Our man in the thick of it
Justin Marozzi
NEWS FROM NO MAN'S LAND: REPORTING THE WORLD by John Simpson Macmillan, £20. pp. 496, ISBN 0333905741 There he is on the cover, our handsome 57-year-old Boys' Own adventurer, probably doing a piece to camera, cheered on by the locals who have come along to revel in the BBC's long-awaited liberation of Kabul last November. Why couldn't he have arrived a few years earlier, they're probably wondering. It could all have been so much easier. No beastly Taliban. No need even for America's B52s and the Northern Alliance. There was always a far better and infinitely more elegant solution to the interminable Afghan conundrum. Send for Simpson.
Of the BBC's big guns, they don't come any bigger than Simpson. Revolution in Serbia? Put Simpson on a plane. Trouble in Tiananmen Square? Simpson's got it covered. With 36 distinguished years in the BBC behind him, this man, to the envy of colleagues and rivals around the world, is the foreign correspondent's foreign correspondent. He puts the heat into hotspot, the flak into jacket. An international crisis without Simpson is an oxymoron. When correspondents see the great man striding in with his army of producers, cameramen and fixers, they know they've got a real story on their hands. When dictators catch a glimpse of his well-tended snowy mane, they know their time is up. In a nutshell, Simpson is news. Big News.
Entirely appropriate, then, that his life story should take some telling. This doorstopper of a book, you may be surprised to learn, is volume three of his autobiography. Lesser mortals might content themselves with one or two tomes. Simpson has finished his third and he's not even 60. More must surely be in the offing. After all, he's still zipping all over the place, dashing from one war zone to another, bringing us tales of blood and bullets, flood, famine and pestilence. In another life he could have been the Fourth Horse man of the Apocalypse.
Much of the above is grossly unfair, of course. Simpson took a battering from the press over the 'BBC liberates Kabul' story, which he says was a joke. It obviously rankled, though. Big chunks of the book are devoted to explaining why television is a superior, more honest news medium than the press. He has a point here, but he protests too much. 1 promised myself I wouldn't give another newspaper interview for a very long time,' he says in chapter two. 'John Simpson will be available for interview on publication.' says Macmillan.
The Spectator also comes in for a bit of a knock, loyal readers will be horrified to hear. Simpson was its associate editor in the 1990s, he informs us, 'in the days when The Spectator was a magazine for good writing, rather than simply a political vehicle for right-wing Conservatism'. Crikey!
Newspaper correspondents tend to hunt in packs, Simpson notes with a certain disdain. He doesn't really explain that a BBC crew has rather more back-up than a solitary reporter in the field. Which newspaper would be happy to fork out $50.000 to charter an impromptu flight to get its bighitter into the heart of the action?

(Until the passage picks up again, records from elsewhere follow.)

-- ==== Sys2Proof/Machine/Tone.lean ====
section
/-! DEFINITION. Writes of the tone banks and headrooms (06 R227 to R232) and of the aging table (07 R259, R260). -/

namespace Sys2Proof.Machine

/-- A write of entry `k` of a tone bank: only of the bank not in force, and not while a swap is pending
(06 R229); its parity is then good (R230). -/
def writeTone (s : State) (h : Head) (bank idx : Nat) (v : Word) : State :=
  let b := s.bld.get h
  if bank = b.bank ∨ b.swap ≠ 0 then s else setTable s idx (v &&& 0x1FFFF#32)

/-- A write of `BLD_x_TONE_CTRL`: a swap begins with the check of the bank not in force (06 R229). -/
def writeToneCtrl (s : State) (h : Head) (v : Word) : State :=
  if bit v 8 ∧ (s.bld.get h).swap = 0 then modBld s h (fun b => { b with swap := 1 }) else s

/-- The first entry of a bank that breaks 06 R227. -/
def toneFail (s : State) (h : Head) (bank : Nat) : Option Nat :=
  firstIdx 1025 (fun k =>
    let v := toneEntry s h bank k
    decide (65536 < v) || (if k = 0 then v != 0 else decide (v < toneEntry s h bank (k - 1))))

/-- The check ends: a valid bank waits for a cut, and a head that is STOPPED takes it at once (06 R229, 22 R734). -/
def toneCheckEnds (s : State) (h : Head) : State :=
  let b := s.bld.get h
  if !pixLive s || b.swap != 1 then s
  else
    match toneFail s h (1 - b.bank) with
    | some k => modBld { s with bldEntry := k } h (fun e => { e with swap := 0, toneError := true })
    | none =>
      let s1 := modBld s h (fun e => { e with swap := 2 })
      if noCut s1 h then toneApply s1 h else s1

/-- Address of `BLD_x_HEADROOM_n`. -/
def headroomAddr (h : Head) (n : Nat) : Nat := bldBase h + 0x20 + 4 * n

/-- A write of `BLD_x_HEADROOM_n` (06 R232); a head that is STOPPED uses it at once (22 R734). -/
def writeHeadroom (s : State) (h : Head) (n : Nat) (v : Word) : State :=
  let x := fld v 15 0
  let hi := regFld s (headroomAddr h (n - 1)) 15 0
  let lo := if n = 7 then 0 else regFld s (headroomAddr h (n + 1)) 15 0
  if n = 0 ∨ 7 < n then s
  else if lo ≤ x ∧ x ≤ hi then headroomStopped (setRegAt s (headroomAddr h n) (v &&& 0xFFFF#32))
  else modBld s h (fun b => { b with headroomRefused := true })

/-- Address of `PXC_AGE_k`. -/
def ageAddr (k : Nat) : Nat := 0x18400 + 4 * k

/-- Entries `k` to 64 of the aging table raised to at least `x` (07 R259). -/
def raiseAge (x : Nat) : Nat → Nat → State → State
  | _, 0, s => s
  | k, n + 1, s =>
    raiseAge x (k + 1) n (if regFld s (ageAddr k) 15 0 < x then setRegAt s (ageAddr k) (BitVec.ofNat 32 x) else s)

/-- A write of `PXC_AGE_k` (07 R259, R260). -/
def writeAging (s : State) (k : Nat) (v : Word) : State :=
  let x := fld v 15 0
  if k = 0 ∨ 64 < k ∨ !stopped s .a ∨ !stopped s .b then s
  else if regFld s (ageAddr (k - 1)) 15 0 ≤ x ∧ x ≤ 40960 then
    raiseAge x (k + 1) (64 - k) (setRegAt s (ageAddr k) (BitVec.ofNat 32 x))
  else { s with pxc := { s.pxc with ageRefused := true } }

/-- The interval timer, `PXC_DOSE_CTRL.ckpt_now` and the entry to a low-power state ask for a checkpoint while PD_PIX is on
(07 R261, R262). -/
def doseCheckpoint (s : State) : State := if pixLive s then requestCheckpoint s else s

end Sys2Proof.Machine
end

Simpson, as this book makes abundantly clear, is a man of contradictions. He is selfcritical and self-regarding, honest and disingenuous, pompous and self-deprecating almost in the same breath. To his credit he has barely a bad word to say of his BBC colleagues. He is a generous, avuncular soul, that is when he is not telling fixers to fuck off and bring him fried eggs or squaring off against a colleague who has dared
to venture onto his turf. I have not had the good fortune to meet Simpson, but imagine he is a brilliant raconteur.
He is also an astute observer of the international media scene, noting with disappointment how the race for ratings among American networks has resulted in a steep decline in foreign news reporting and the rise of crass infotainment. A Reithian to the core, he believes the BBC must retain the licence fee and has a supreme duty to inform. Looking at the American media model, it is difficult to disagree. This is not to say, as Simpson claims, that the fall of Kabul (which he covered) 'marked the point at which the BBC emerged finally as the dominant force in international television broadcasting'. It is surely a parochial omission not to give Al Jazeera, the freewheeling. scoopy Arabic language satellite channel, a single mention. This, after all, was the network which broadcast the notorious Osama bin Laden tape, revealed the Al-Qa'eda masterminds behind 11 September and is beginning to blaze a trail in Middle East reporting.
There may be nothing worse than journalists writing about journalists (except, perhaps, journalists writing about journalists writing about journalists), but Simpson pulls it off in lively, racy style. He reminds me of Tony Curtis reflecting on his glory days as a gilded Hollywood youth and subsequent lifelong infatuation with himself: 'Everyone was crazy about me. I was nuts about me.'
Justin Marozzi is writing a history of Tamerlane for HatperCollins.